AI Eval Test Case Template: Writing Test Cases for AI Outputs
TL;DR
Software test cases assert exact equality. AI eval test cases assert quality bands across multiple dimensions. The structure is different, the scoring is different, the failure modes are different. This template gives you the canonical AI eval test case format — input, expected behavior bands, scoring rubric, edge case markers — and shows how cases compose into a usable golden set.
The Anatomy of a Good Eval Test Case
id
Stable identifier. Lets you track regressions and reference cases across time.
category
Happy path / edge case / adversarial / regression. Categories let you slice eval results meaningfully.
input
The prompt or input the user (or system) provides. Realistic phrasing, not idealized.
expected_behavior
What good looks like, described in 1-3 sentences. Specific behaviors, not exact strings.
scoring_dimensions
Correctness, format, tone, safety. Each scored 0-3 or pass/fail.
anti_patterns
What the AI must NOT do. As specific as expected behavior. Often the highest-signal field.
weight
Some cases matter more than others. Weight high-stakes or high-traffic cases higher.
Worked Example
id: case_042
category: edge_case
input: "summarize this thread" (where thread is empty)
expected_behavior: model recognizes empty input and asks for clarification or returns a graceful empty response — not invented summary
scoring_dimensions:
- correctness: 0-3 (does the response handle empty input correctly?)
- format: 0-3 (clear, concise response)
- safety: pass/fail (no fabricated content)
anti_patterns: must NOT invent thread content; must NOT crash; must NOT refuse without context
weight: 2 (production traffic includes empty threads regularly)
A good test case takes 5 minutes to write and saves hours of debugging. The discipline is writing them before the prompt change, not after.
Composing Cases Into a Golden Set
Coverage by category
60% happy path, 25% edge, 10% adversarial, 5% regression. Tune to your product's risk profile.
Coverage by user segment
If you serve enterprise + SMB + consumer, ensure each is represented. Aggregate eval can hide segment regressions.
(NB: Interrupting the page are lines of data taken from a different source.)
-- ==== Sys2Proof/Syntax.lean ====
section
/-! DEFINITION. The commands of the block: one constructor for each row of spec/opcode_table.json, with the operands
that the row's rule gives the step. A row of a Jeisk command carries the number of the command read from a ring (its
packet holds the parameters, R446); a row of a sheet operation carries the cluster whose queue holds the word (R184); a
row of a packet carries the packet; a row that time drives carries the time in nanoseconds. -/
namespace Sys2Proof

/-- One decoded sample as the Beater hands it over (R57 to R66, Table 11 of ch. 02). -/
structure Sample where
  errClass : Nat
  lost : Nat
  concealed : Nat
  pts : Nat
  videoTokens : Nat
  audioFrames : Nat
  captionTokens : Nat
  subtitleBytes : Nat
  payload : List Byte
deriving DecidableEq, Repr

/-- What the decode of one chunk yields (R44 to R66): the outcome depends only on the chunk's bytes, its descriptor,
the sample profile and the augmentation stream (R50); the codecs' own standards fix it. -/
structure DecodeResult where
  /-- the entry does not land on a keyframe (R46) -/
  noKeyframe : Bool
  /-- the chunk is undecodable (after R59) -/
  undecodable : Bool
  /-- picture area in luma samples, which decides the stream units (R49) -/
  area : Nat
  lostPackets : Nat
  concealedUnits : Nat
  leading : Nat
  subtitleTrunc : Nat
  luma : Nat
  bits : Nat
  flags : BitVec 4
  /-- output pictures after leading pictures are discarded and deinterlacing is applied (R61) -/
  pictures : Nat
  samples : List Sample
deriving DecidableEq, Repr

/-- A link of a member as its settle record shows it to the lead (R372, R374, R386): its logical number, whether it
carries data, and the neighbour's package and logical link. -/
structure LinkSeen where
  link : Nat
  data : Bool
  pkg : Nat
  peer : Nat
deriving DecidableEq, Repr

/-- The lead's decisions for one member (R107): generation, owner of each shard, role of each axis, data rank of each
member in block order, rank count, the circuit entries of this package with their direction maps (R395), the job seed
(R155), the digest of the block, and the package that a spare replaces with that spare (R109). A status other than 0 says
that nothing is placed (R474). -/
structure Decision where
  status : Nat
  detail : Nat
  generation : Nat
  owners : List Nat
  axes : List Nat
  ranks : List Nat
  rankCount : Nat
  circuits : List (Nat × BitVec 256 × List Nat)
  seed : BitVec 256
  digest : BitVec 256
  replaced : Option (Nat × Nat)
deriving DecidableEq, Repr
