-- ==== Sys2Proof/Machine/Flags.lean ====
section
/-! DEFINITION. The sticky flag words (R162, R165, R166): the copy, matrix and vector engines of each cluster, the row
engine of each quire, the Mould units and the Beater's output stage; the flags that an accumulation group keeps (R164). -/
namespace Sys2Proof.Machine

/-- A cluster (idle while no launch has used it). -/
def State.clus (s : State) (cl : Nat) : Cluster := tgetD s.sheet.clusters cl Cluster.idle

def State.setClus (s : State) (cl : Nat) (c : Cluster) : State :=
  { s with sheet := { s.sheet with clusters := tset s.sheet.clusters cl c } }

/-- The command that a cluster works for, and its context. -/
def State.clusCmd (s : State) (cl : Nat) : Nat := (s.clus cl).launch.getD 0
def State.clusCtx (s : State) (cl : Nat) : Nat :=
  match s.cmd (s.clusCmd cl) with
  | some c => c.ctx
  | none => 1024

/-- Flags raised by the copy engine of a cluster: its sticky word, and the flag summary of the command. -/
def State.copyFlag (s : State) (cl : Nat) (fl : Flags) : State :=
  (s.setClus cl { s.clus cl with copyFlags := (s.clus cl).copyFlags ||| fl }).cmdFlags (s.clusCmd cl) fl

/-- Flags raised by the matrix array. -/
def State.matFlag (s : State) (cl : Nat) (fl : Flags) : State :=
  (s.setClus cl { s.clus cl with matFlags := (s.clus cl).matFlags ||| fl }).cmdFlags (s.clusCmd cl) fl

/-- Flags raised by the vector engine. -/
def State.vecFlag (s : State) (cl : Nat) (fl : Flags) : State :=
  (s.setClus cl { s.clus cl with vecFlags := (s.clus cl).vecFlags ||| fl }).cmdFlags (s.clusCmd cl) fl

/-- Flags raised by the row engine for an operation of cluster `cl`: the row engine of its quire and the cluster's vector
engine (R251). Quire ⌊cl/16⌋ serves the cluster. -/
def State.rowFlag (s : State) (cl : Nat) (fl : Flags) : State :=
  let s := s.vecFlag cl fl
  { s with sheet := { s.sheet with rowFlags := tupd s.sheet.rowFlags (cl / 16) 0 (· ||| fl) } }

/-- Flags raised by a Mould unit. -/
def State.mouldFlag (s : State) (unit : Nat) (fl : Flags) : State :=
  { s with mould := { s.mould with units := tupd s.mould.units unit MouldUnit.atReset (fun u => { u with flags := u.flags ||| fl }) } }

/-- Flags raised by the Beater's output stage. -/
def State.beatFlag (s : State) (fl : Flags) : State := { s with vat := { s.vat with flags := s.vat.flags ||| fl } }

/-- What an addition or a conversion inside an accumulation group raises: overflow and invalid, never inexact or
underflow (R164). -/
def groupFlags (fl : Flags) : Flags := fl &&& 0xC

/-- FLAGS_RC's record (R222): the selected words in bytes 0 to 2. -/
def flagRecord (engines : Nat) (c : Cluster) : BitVec 128 :=
  mkRec 128 [(0, 1, if engines.testBit 0 then c.copyFlags.toNat else 0),
             (1, 1, if engines.testBit 1 then c.matFlags.toNat else 0),
             (2, 1, if engines.testBit 2 then c.vecFlags.toNat else 0)]

/-- The selected words cleared (R165). -/
def clearFlags (engines : Nat) (c : Cluster) : Cluster :=
  { c with copyFlags := if engines.testBit 0 then 0 else c.copyFlags,
           matFlags := if engines.testBit 1 then 0 else c.matFlags,
           vecFlags := if engines.testBit 2 then 0 else c.vecFlags }

end Sys2Proof.Machine
end

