-- ==== Sys2Proof/Certificates/Slice0/Obligations.lean ====
section
/-! DEFINITION. What the model is said to do: one statement about each group of commands, and the statements about every
command and every step. Each docstring names the rules of the spec that its statement rests on. -/
open Sys2Proof Sys2Proof.Machine

/-- One step of the block: the command at the front of the queue is executed with the queue's rest. -/
def Obligations.StepRunsTheFront : Prop :=
  ∀ (s : State) (c : Instr) (rest : List Instr), s.pending = c :: rest → step s = exec c { s with pending := rest }

/-- With no command waiting, the block idles for 1 ns of the model's clock: the Deckle goes on where TCLK runs, pairs
whose completion ring is full are counted, and nothing else changes. That a step is 1 ns long is the model's choice
(log 8). -/
def Obligations.EmptyQueueIdles : Prop :=
  ∀ s : State, s.pending = [] → ∃ t, step s = .next t ∧ t.time = s.time + 1
    ∧ t.dk = (if s.domOn 1 then s.dk.advance 1 else s.dk)
    ∧ t = { s with time := t.time, dk := t.dk, ctr := t.ctr }

/-- The invariant of every step holds after package reset. -/
def Obligations.InvariantAtReset : Prop :=
  State.reset.Inv

/-- Every step keeps the invariant: an event priority has four bits; what a core runs is active, once, on that core alone,
with priorities rising toward the top (R494 to R497); PD00 is never switched (R516); no divider passes 16 (R512);
every die's ceiling, throttle and clamp level stay within their ranges (R513, R526, R528, R531); at most 64 fuses are
blown (R613); the shared ball has one of its uses (R630). -/
def Obligations.EveryStepKeepsTheInvariant : Prop :=
  ∀ (s t : State), s.Inv → step s = .next t → t.Inv

/-- No command is refused, and only one fault exists: an operand that names what the package does not have. A well-formed
command completes in every state, but for an access beyond the host window and a lane beyond its bus, which the state
bounds. -/
def Obligations.EveryCommandCompletes : Prop :=
  ∀ (i : Instr) (s : State),
    ((∃ t, exec i s = .next t) ∨ ∃ x, exec i s = .fault (.absent x))
    ∧ (i.wellFormed = true → (∀ o n, i = .hostMemRead o n → o + n ≤ s.mem.carve.window) →
        (∀ o d, i = .hostMemWrite o d → o + d.length ≤ s.mem.carve.window) →
        (∀ l n w, i = .laneMarkerReceive l n w → n < s.width l) → (∀ l n a, i = .laneRejoin l n a → n < s.width l) →
        ∃ t, exec i s = .next t)

/-- Only the commands of clocks, power, events, identity and the shared ball act on the event controller, the switched
domains, the clocks, the dies, the fuses and that ball: every other command, and the idle step, leaves all of them. -/
def Obligations.SteeringHasItsOwnCommands : Prop :=
  (∀ (i : Instr) (s t : State), i.steers = false → exec i s = .next t → s.SameSteering t)
    ∧ (∀ s t : State, s.pending = [] → step s = .next t → s.SameSteering t)
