/-! `setSrc` changes evc -/
@[simp] theorem State.setSrc_time (s : State) (i : Nat) (x : Source) : (s.setSrc i x).time = s.time := rfl
@[simp] theorem State.setSrc_free (s : State) (i : Nat) (x : Source) : (s.setSrc i x).free = s.free := rfl
@[simp] theorem State.setSrc_host (s : State) (i : Nat) (x : Source) : (s.setSrc i x).host = s.host := rfl
@[simp] theorem State.setSrc_mem (s : State) (i : Nat) (x : Source) : (s.setSrc i x).mem = s.mem := rfl
@[simp] theorem State.setSrc_trk (s : State) (i : Nat) (x : Source) : (s.setSrc i x).trk = s.trk := rfl
@[simp] theorem State.setSrc_job (s : State) (i : Nat) (x : Source) : (s.setSrc i x).job = s.job := rfl
@[simp] theorem State.setSrc_vat (s : State) (i : Nat) (x : Source) : (s.setSrc i x).vat = s.vat := rfl
@[simp] theorem State.setSrc_sheet (s : State) (i : Nat) (x : Source) : (s.setSrc i x).sheet = s.sheet := rfl
@[simp] theorem State.setSrc_red (s : State) (i : Nat) (x : Source) : (s.setSrc i x).red = s.red := rfl
@[simp] theorem State.setSrc_press (s : State) (i : Nat) (x : Source) : (s.setSrc i x).press = s.press := rfl
@[simp] theorem State.setSrc_mould (s : State) (i : Nat) (x : Source) : (s.setSrc i x).mould = s.mould := rfl
@[simp] theorem State.setSrc_felt (s : State) (i : Nat) (x : Source) : (s.setSrc i x).felt = s.felt := rfl
@[simp] theorem State.setSrc_xfer (s : State) (i : Nat) (x : Source) : (s.setSrc i x).xfer = s.xfer := rfl
@[simp] theorem State.setSrc_mgmt (s : State) (i : Nat) (x : Source) : (s.setSrc i x).mgmt = s.mgmt := rfl
@[simp] theorem State.setSrc_pwr (s : State) (i : Nat) (x : Source) : (s.setSrc i x).pwr = s.pwr := rfl
@[simp] theorem State.setSrc_dk (s : State) (i : Nat) (x : Source) : (s.setSrc i x).dk = s.dk := rfl
@[simp] theorem State.setSrc_ctr (s : State) (i : Nat) (x : Source) : (s.setSrc i x).ctr = s.ctr := rfl
@[simp] theorem State.setSrc_trc (s : State) (i : Nat) (x : Source) : (s.setSrc i x).trc = s.trc := rfl
@[simp] theorem State.setSrc_fail (s : State) (i : Nat) (x : Source) : (s.setSrc i x).fail = s.fail := rfl
@[simp] theorem State.setSrc_ckpt (s : State) (i : Nat) (x : Source) : (s.setSrc i x).ckpt = s.ckpt := rfl
@[simp] theorem State.setSrc_bb (s : State) (i : Nat) (x : Source) : (s.setSrc i x).bb = s.bb := rfl
@[simp] theorem State.setSrc_iden (s : State) (i : Nat) (x : Source) : (s.setSrc i x).iden = s.iden := rfl
@[simp] theorem State.setSrc_pins (s : State) (i : Nat) (x : Source) : (s.setSrc i x).pins = s.pins := rfl
@[simp] theorem State.setSrc_pending (s : State) (i : Nat) (x : Source) : (s.setSrc i x).pending = s.pending := rfl

/-! `setEvCore` changes evc -/
@[simp] theorem State.setEvCore_time (s : State) (c : Nat) (x : EvCore) : (s.setEvCore c x).time = s.time := rfl
@[simp] theorem State.setEvCore_free (s : State) (c : Nat) (x : EvCore) : (s.setEvCore c x).free = s.free := rfl
@[simp] theorem State.setEvCore_host (s : State) (c : Nat) (x : EvCore) : (s.setEvCore c x).host = s.host := rfl
@[simp] theorem State.setEvCore_mem (s : State) (c : Nat) (x : EvCore) : (s.setEvCore c x).mem = s.mem := rfl
@[simp] theorem State.setEvCore_trk (s : State) (c : Nat) (x : EvCore) : (s.setEvCore c x).trk = s.trk := rfl
@[simp] theorem State.setEvCore_job (s : State) (c : Nat) (x : EvCore) : (s.setEvCore c x).job = s.job := rfl
@[simp] theorem State.setEvCore_vat (s : State) (c : Nat) (x : EvCore) : (s.setEvCore c x).vat = s.vat := rfl
@[simp] theorem State.setEvCore_sheet (s : State) (c : Nat) (x : EvCore) : (s.setEvCore c x).sheet = s.sheet := rfl
@[simp] theorem State.setEvCore_red (s : State) (c : Nat) (x : EvCore) : (s.setEvCore c x).red = s.red := rfl
@[simp] theorem State.setEvCore_press (s : State) (c : Nat) (x : EvCore) : (s.setEvCore c x).press = s.press := rfl
@[simp] theorem State.setEvCore_mould (s : State) (c : Nat) (x : EvCore) : (s.setEvCore c x).mould = s.mould := rfl
@[simp] theorem State.setEvCore_felt (s : State) (c : Nat) (x : EvCore) : (s.setEvCore c x).felt = s.felt := rfl
@[simp] theorem State.setEvCore_xfer (s : State) (c : Nat) (x : EvCore) : (s.setEvCore c x).xfer = s.xfer := rfl
@[simp] theorem State.setEvCore_mgmt (s : State) (c : Nat) (x : EvCore) : (s.setEvCore c x).mgmt = s.mgmt := rfl
@[simp] theorem State.setEvCore_pwr (s : State) (c : Nat) (x : EvCore) : (s.setEvCore c x).pwr = s.pwr := rfl
@[simp] theorem State.setEvCore_dk (s : State) (c : Nat) (x : EvCore) : (s.setEvCore c x).dk = s.dk := rfl
@[simp] theorem State.setEvCore_ctr (s : State) (c : Nat) (x : EvCore) : (s.setEvCore c x).ctr = s.ctr := rfl
@[simp] theorem State.setEvCore_trc (s : State) (c : Nat) (x : EvCore) : (s.setEvCore c x).trc = s.trc := rfl
@[simp] theorem State.setEvCore_fail (s : State) (c : Nat) (x : EvCore) : (s.setEvCore c x).fail = s.fail := rfl
@[simp] theorem State.setEvCore_ckpt (s : State) (c : Nat) (x : EvCore) : (s.setEvCore c x).ckpt = s.ckpt := rfl
@[simp] theorem State.setEvCore_bb (s : State) (c : Nat) (x : EvCore) : (s.setEvCore c x).bb = s.bb := rfl
@[simp] theorem State.setEvCore_iden (s : State) (c : Nat) (x : EvCore) : (s.setEvCore c x).iden = s.iden := rfl
@[simp] theorem State.setEvCore_pins (s : State) (c : Nat) (x : EvCore) : (s.setEvCore c x).pins = s.pins := rfl
@[simp] theorem State.setEvCore_pending (s : State) (c : Nat) (x : EvCore) : (s.setEvCore c x).pending = s.pending := rfl

/-! `setClk` changes pwr -/
@[simp] theorem State.setClk_time (s : State) (i : Nat) (c : Clk) : (s.setClk i c).time = s.time := rfl
@[simp] theorem State.setClk_free (s : State) (i : Nat) (c : Clk) : (s.setClk i c).free = s.free := rfl
@[simp] theorem State.setClk_host (s : State) (i : Nat) (c : Clk) : (s.setClk i c).host = s.host := rfl
@[simp] theorem State.setClk_mem (s : State) (i : Nat) (c : Clk) : (s.setClk i c).mem = s.mem := rfl
@[simp] theorem State.setClk_trk (s : State) (i : Nat) (c : Clk) : (s.setClk i c).trk = s.trk := rfl
@[simp] theorem State.setClk_job (s : State) (i : Nat) (c : Clk) : (s.setClk i c).job = s.job := rfl
@[simp] theorem State.setClk_vat (s : State) (i : Nat) (c : Clk) : (s.setClk i c).vat = s.vat := rfl
@[simp] theorem State.setClk_sheet (s : State) (i : Nat) (c : Clk) : (s.setClk i c).sheet = s.sheet := rfl
@[simp] theorem State.setClk_red (s : State) (i : Nat) (c : Clk) : (s.setClk i c).red = s.red := rfl
@[simp] theorem State.setClk_press (s : State) (i : Nat) (c : Clk) : (s.setClk i c).press = s.press := rfl
@[simp] theorem State.setClk_mould (s : State) (i : Nat) (c : Clk) : (s.setClk i c).mould = s.mould := rfl
@[simp] theorem State.setClk_felt (s : State) (i : Nat) (c : Clk) : (s.setClk i c).felt = s.felt := rfl
@[simp] theorem State.setClk_xfer (s : State) (i : Nat) (c : Clk) : (s.setClk i c).xfer = s.xfer := rfl
@[simp] theorem State.setClk_mgmt (s : State) (i : Nat) (c : Clk) : (s.setClk i c).mgmt = s.mgmt := rfl
@[simp] theorem State.setClk_evc (s : State) (i : Nat) (c : Clk) : (s.setClk i c).evc = s.evc := rfl
@[simp] theorem State.setClk_dk (s : State) (i : Nat) (c : Clk) : (s.setClk i c).dk = s.dk := rfl
@[simp] theorem State.setClk_ctr (s : State) (i : Nat) (c : Clk) : (s.setClk i c).ctr = s.ctr := rfl
@[simp] theorem State.setClk_trc (s : State) (i : Nat) (c : Clk) : (s.setClk i c).trc = s.trc := rfl
@[simp] theorem State.setClk_fail (s : State) (i : Nat) (c : Clk) : (s.setClk i c).fail = s.fail := rfl
@[simp] theorem State.setClk_ckpt (s : State) (i : Nat) (c : Clk) : (s.setClk i c).ckpt = s.ckpt := rfl
@[simp] theorem State.setClk_bb (s : State) (i : Nat) (c : Clk) : (s.setClk i c).bb = s.bb := rfl
@[simp] theorem State.setClk_iden (s : State) (i : Nat) (c : Clk) : (s.setClk i c).iden = s.iden := rfl
@[simp] theorem State.setClk_pins (s : State) (i : Nat) (c : Clk) : (s.setClk i c).pins = s.pins := rfl
@[simp] theorem State.setClk_pending (s : State) (i : Nat) (c : Clk) : (s.setClk i c).pending = s.pending := rfl

/-! `setDie` changes pwr -/
@[simp] theorem State.setDie_time (s : State) (d : Nat) (x : Die) : (s.setDie d x).time = s.time := rfl
@[simp] theorem State.setDie_free (s : State) (d : Nat) (x : Die) : (s.setDie d x).free = s.free := rfl
@[simp] theorem State.setDie_host (s : State) (d : Nat) (x : Die) : (s.setDie d x).host = s.host := rfl
@[simp] theorem State.setDie_mem (s : State) (d : Nat) (x : Die) : (s.setDie d x).mem = s.mem := rfl
@[simp] theorem State.setDie_trk (s : State) (d : Nat) (x : Die) : (s.setDie d x).trk = s.trk := rfl
@[simp] theorem State.setDie_job (s : State) (d : Nat) (x : Die) : (s.setDie d x).job = s.job := rfl
@[simp] theorem State.setDie_vat (s : State) (d : Nat) (x : Die) : (s.setDie d x).vat = s.vat := rfl
@[simp] theorem State.setDie_sheet (s : State) (d : Nat) (x : Die) : (s.setDie d x).sheet = s.sheet := rfl
@[simp] theorem State.setDie_red (s : State) (d : Nat) (x : Die) : (s.setDie d x).red = s.red := rfl
@[simp] theorem State.setDie_press (s : State) (d : Nat) (x : Die) : (s.setDie d x).press = s.press := rfl
@[simp] theorem State.setDie_mould (s : State) (d : Nat) (x : Die) : (s.setDie d x).mould = s.mould := rfl
@[simp] theorem State.setDie_felt (s : State) (d : Nat) (x : Die) : (s.setDie d x).felt = s.felt := rfl
@[simp] theorem State.setDie_xfer (s : State) (d : Nat) (x : Die) : (s.setDie d x).xfer = s.xfer := rfl
@[simp] theorem State.setDie_mgmt (s : State) (d : Nat) (x : Die) : (s.setDie d x).mgmt = s.mgmt := rfl
@[simp] theorem State.setDie_evc (s : State) (d : Nat) (x : Die) : (s.setDie d x).evc = s.evc := rfl
@[simp] theorem State.setDie_dk (s : State) (d : Nat) (x : Die) : (s.setDie d x).dk = s.dk := rfl
@[simp] theorem State.setDie_ctr (s : State) (d : Nat) (x : Die) : (s.setDie d x).ctr = s.ctr := rfl
@[simp] theorem State.setDie_trc (s : State) (d : Nat) (x : Die) : (s.setDie d x).trc = s.trc := rfl
@[simp] theorem State.setDie_fail (s : State) (d : Nat) (x : Die) : (s.setDie d x).fail = s.fail := rfl
@[simp] theorem State.setDie_ckpt (s : State) (d : Nat) (x : Die) : (s.setDie d x).ckpt = s.ckpt := rfl
@[simp] theorem State.setDie_bb (s : State) (d : Nat) (x : Die) : (s.setDie d x).bb = s.bb := rfl
@[simp] theorem State.setDie_iden (s : State) (d : Nat) (x : Die) : (s.setDie d x).iden = s.iden := rfl
@[simp] theorem State.setDie_pins (s : State) (d : Nat) (x : Die) : (s.setDie d x).pins = s.pins := rfl
@[simp] theorem State.setDie_pending (s : State) (d : Nat) (x : Die) : (s.setDie d x).pending = s.pending := rfl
Coverage by language and locale
If you ship multilingual, eval set must include each Tier 1 language. Don't infer global quality from English-only eval.
Maintain freshness
Add new cases monthly from production failures. Retire cases that no longer matter. Stale eval sets fail to catch new issues.
Build Eval Sets That Catch Real Issues
The AI PM Masterclass walks through eval design with real test case examples and golden set construction — taught by a Salesforce Sr. Director PM.
Operating an Eval Set Over Time
Adding cases from production
Every escalation or surprising production behavior should generate at least one new eval case. Production is your eval-case factory.
Auditing the rubric
LLM-as-judge scoring drifts. Audit 10% of cases with humans monthly. Recalibrate the judge prompt when needed.
Pruning stale cases
Cases that have passed for 6 consecutive months may not be discriminating. Prune; replace with harder ones.
Versioning the eval set
When you make significant changes to the set, version it. Lets you compare apples-to-apples across time.
Eval Test Case Mistakes
Asserting exact strings
Models vary phrasing. Strict string equality misses correct answers. Use rubrics, not equality.
Cases that all pass
If 100% of cases pass, the eval isn't discriminating. Add harder cases until you have 70-90% pass rates with room for regression detection.
No anti-patterns specified
"Should be helpful" is half the test. The other half is "must not do X." Specify both.
Single-run scoring
AI outputs vary per run. Score each case on 3-5 runs; track variance as well as average.
Eval set authored by one person
Single perspective produces biased eval. Rotate authoring or pair-write to surface blind spots.